### [Problem description]
Lines before the one containing "theorem execSafeSupplyTimeout_sound (hP" are left out; that line and all after it, through the end of the records, must be transcribed exactly.

### [Data for review]
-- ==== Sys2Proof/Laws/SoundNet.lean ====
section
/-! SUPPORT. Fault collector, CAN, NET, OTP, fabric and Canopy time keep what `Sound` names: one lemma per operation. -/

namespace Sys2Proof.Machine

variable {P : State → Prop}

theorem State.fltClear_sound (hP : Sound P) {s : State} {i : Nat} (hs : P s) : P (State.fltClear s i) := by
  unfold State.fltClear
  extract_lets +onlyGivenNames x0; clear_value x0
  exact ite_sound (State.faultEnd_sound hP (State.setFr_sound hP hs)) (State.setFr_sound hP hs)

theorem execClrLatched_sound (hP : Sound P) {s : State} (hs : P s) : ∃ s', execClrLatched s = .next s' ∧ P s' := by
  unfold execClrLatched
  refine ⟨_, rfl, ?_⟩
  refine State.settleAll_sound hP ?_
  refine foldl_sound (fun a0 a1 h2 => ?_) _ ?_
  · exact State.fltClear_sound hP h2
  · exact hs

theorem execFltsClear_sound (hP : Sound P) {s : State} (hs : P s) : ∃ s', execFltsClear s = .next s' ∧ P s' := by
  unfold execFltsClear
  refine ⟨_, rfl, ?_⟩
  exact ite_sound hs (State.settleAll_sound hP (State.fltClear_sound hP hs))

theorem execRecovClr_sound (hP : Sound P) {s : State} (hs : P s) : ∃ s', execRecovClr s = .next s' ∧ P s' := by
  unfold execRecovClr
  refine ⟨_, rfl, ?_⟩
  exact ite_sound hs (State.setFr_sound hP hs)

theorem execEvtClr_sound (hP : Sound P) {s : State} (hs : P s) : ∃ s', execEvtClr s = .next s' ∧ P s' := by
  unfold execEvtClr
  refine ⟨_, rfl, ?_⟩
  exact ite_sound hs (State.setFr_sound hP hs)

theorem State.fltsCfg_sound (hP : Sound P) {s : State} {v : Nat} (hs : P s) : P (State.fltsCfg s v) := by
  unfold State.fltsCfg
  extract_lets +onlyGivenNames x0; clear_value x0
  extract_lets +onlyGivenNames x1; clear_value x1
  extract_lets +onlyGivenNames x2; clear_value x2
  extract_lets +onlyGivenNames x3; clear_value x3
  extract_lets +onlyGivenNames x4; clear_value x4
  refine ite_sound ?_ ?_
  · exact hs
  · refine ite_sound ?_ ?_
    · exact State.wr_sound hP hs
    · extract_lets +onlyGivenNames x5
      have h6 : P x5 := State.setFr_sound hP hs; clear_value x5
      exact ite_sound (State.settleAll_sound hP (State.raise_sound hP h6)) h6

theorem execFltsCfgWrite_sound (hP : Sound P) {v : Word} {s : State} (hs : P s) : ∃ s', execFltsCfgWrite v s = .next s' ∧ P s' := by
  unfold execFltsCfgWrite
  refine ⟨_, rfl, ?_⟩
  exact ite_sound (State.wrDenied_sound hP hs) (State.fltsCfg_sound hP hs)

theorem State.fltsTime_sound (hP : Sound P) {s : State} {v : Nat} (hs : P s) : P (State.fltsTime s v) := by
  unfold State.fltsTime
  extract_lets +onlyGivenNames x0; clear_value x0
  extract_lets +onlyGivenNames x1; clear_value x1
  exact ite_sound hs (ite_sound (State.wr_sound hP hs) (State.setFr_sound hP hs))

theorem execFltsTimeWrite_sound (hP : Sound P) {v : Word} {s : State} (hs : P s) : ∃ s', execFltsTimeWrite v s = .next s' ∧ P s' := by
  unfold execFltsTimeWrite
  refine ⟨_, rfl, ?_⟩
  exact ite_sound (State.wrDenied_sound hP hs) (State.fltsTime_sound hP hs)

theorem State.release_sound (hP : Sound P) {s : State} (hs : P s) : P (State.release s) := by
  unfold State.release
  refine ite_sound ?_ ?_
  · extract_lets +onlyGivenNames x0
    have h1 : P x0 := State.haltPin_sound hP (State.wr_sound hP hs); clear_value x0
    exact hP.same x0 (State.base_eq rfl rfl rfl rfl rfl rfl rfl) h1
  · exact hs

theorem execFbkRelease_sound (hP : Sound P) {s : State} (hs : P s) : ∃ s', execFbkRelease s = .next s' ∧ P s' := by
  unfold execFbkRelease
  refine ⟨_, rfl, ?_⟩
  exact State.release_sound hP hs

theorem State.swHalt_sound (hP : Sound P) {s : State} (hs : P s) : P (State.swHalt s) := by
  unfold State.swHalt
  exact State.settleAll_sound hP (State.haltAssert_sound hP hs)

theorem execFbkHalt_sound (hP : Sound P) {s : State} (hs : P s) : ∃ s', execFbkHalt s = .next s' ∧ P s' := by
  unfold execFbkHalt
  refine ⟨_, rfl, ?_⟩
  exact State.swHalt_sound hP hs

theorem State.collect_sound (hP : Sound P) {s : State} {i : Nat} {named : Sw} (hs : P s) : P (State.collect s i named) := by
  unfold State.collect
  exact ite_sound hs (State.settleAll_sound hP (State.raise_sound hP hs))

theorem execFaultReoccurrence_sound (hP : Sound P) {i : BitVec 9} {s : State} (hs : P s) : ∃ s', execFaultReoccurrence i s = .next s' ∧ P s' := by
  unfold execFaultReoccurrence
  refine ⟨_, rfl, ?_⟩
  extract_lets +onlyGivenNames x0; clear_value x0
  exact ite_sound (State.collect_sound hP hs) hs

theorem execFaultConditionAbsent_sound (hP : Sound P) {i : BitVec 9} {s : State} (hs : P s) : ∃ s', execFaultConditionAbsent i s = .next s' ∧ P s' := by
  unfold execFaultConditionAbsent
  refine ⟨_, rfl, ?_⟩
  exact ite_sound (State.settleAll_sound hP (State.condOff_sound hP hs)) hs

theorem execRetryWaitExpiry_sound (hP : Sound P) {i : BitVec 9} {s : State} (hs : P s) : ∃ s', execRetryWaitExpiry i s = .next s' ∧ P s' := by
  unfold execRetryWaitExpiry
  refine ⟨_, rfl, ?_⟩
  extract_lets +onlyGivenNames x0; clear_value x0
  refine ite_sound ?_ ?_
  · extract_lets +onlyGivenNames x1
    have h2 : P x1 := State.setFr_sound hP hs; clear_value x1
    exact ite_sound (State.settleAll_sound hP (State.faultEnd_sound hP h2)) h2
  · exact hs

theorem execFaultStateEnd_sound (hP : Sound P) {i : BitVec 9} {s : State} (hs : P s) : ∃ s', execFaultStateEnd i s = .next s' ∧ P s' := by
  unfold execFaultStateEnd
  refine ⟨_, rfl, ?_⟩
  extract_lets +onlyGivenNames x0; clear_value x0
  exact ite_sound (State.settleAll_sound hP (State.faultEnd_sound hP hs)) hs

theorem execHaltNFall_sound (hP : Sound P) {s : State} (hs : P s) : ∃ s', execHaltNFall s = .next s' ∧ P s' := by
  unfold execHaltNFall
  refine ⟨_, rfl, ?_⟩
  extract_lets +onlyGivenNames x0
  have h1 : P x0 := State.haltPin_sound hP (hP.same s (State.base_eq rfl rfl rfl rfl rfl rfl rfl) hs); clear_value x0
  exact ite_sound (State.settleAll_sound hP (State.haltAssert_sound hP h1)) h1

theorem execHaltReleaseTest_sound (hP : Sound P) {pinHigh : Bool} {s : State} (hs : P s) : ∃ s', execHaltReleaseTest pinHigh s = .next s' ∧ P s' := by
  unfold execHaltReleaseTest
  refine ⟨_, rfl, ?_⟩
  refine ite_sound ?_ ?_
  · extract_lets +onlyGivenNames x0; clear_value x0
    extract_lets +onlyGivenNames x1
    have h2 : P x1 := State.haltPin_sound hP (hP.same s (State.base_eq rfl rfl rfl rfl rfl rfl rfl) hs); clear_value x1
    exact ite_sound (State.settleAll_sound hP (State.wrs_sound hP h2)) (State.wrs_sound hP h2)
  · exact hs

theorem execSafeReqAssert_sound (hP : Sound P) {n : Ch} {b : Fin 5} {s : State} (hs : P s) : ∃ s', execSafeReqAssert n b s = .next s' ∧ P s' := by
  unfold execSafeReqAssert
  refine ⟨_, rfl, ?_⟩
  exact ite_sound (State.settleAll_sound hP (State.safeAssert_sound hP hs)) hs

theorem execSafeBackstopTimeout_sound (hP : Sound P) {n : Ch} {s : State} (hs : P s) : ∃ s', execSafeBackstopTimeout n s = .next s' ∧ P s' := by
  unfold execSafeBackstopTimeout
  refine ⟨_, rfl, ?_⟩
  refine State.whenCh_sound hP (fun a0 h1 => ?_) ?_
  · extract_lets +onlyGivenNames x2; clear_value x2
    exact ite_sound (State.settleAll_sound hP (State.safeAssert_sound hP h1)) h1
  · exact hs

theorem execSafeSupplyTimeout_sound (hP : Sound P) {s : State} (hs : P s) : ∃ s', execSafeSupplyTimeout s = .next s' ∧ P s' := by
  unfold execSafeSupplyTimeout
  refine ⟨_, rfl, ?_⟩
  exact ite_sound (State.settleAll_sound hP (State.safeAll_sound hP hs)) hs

### [Solution]
theorem execSafeSupplyTimeout_sound (hP : Sound P) {s : State} (hs : P s) : ∃ s', execSafeSupplyTimeout s = .next s' ∧ P s' := by
  unfold execSafeSupplyTimeout
  refine ⟨_, rfl, ?_⟩
  exact ite_sound (State.settleAll_sound hP (State.safeAll_sound hP hs)) hs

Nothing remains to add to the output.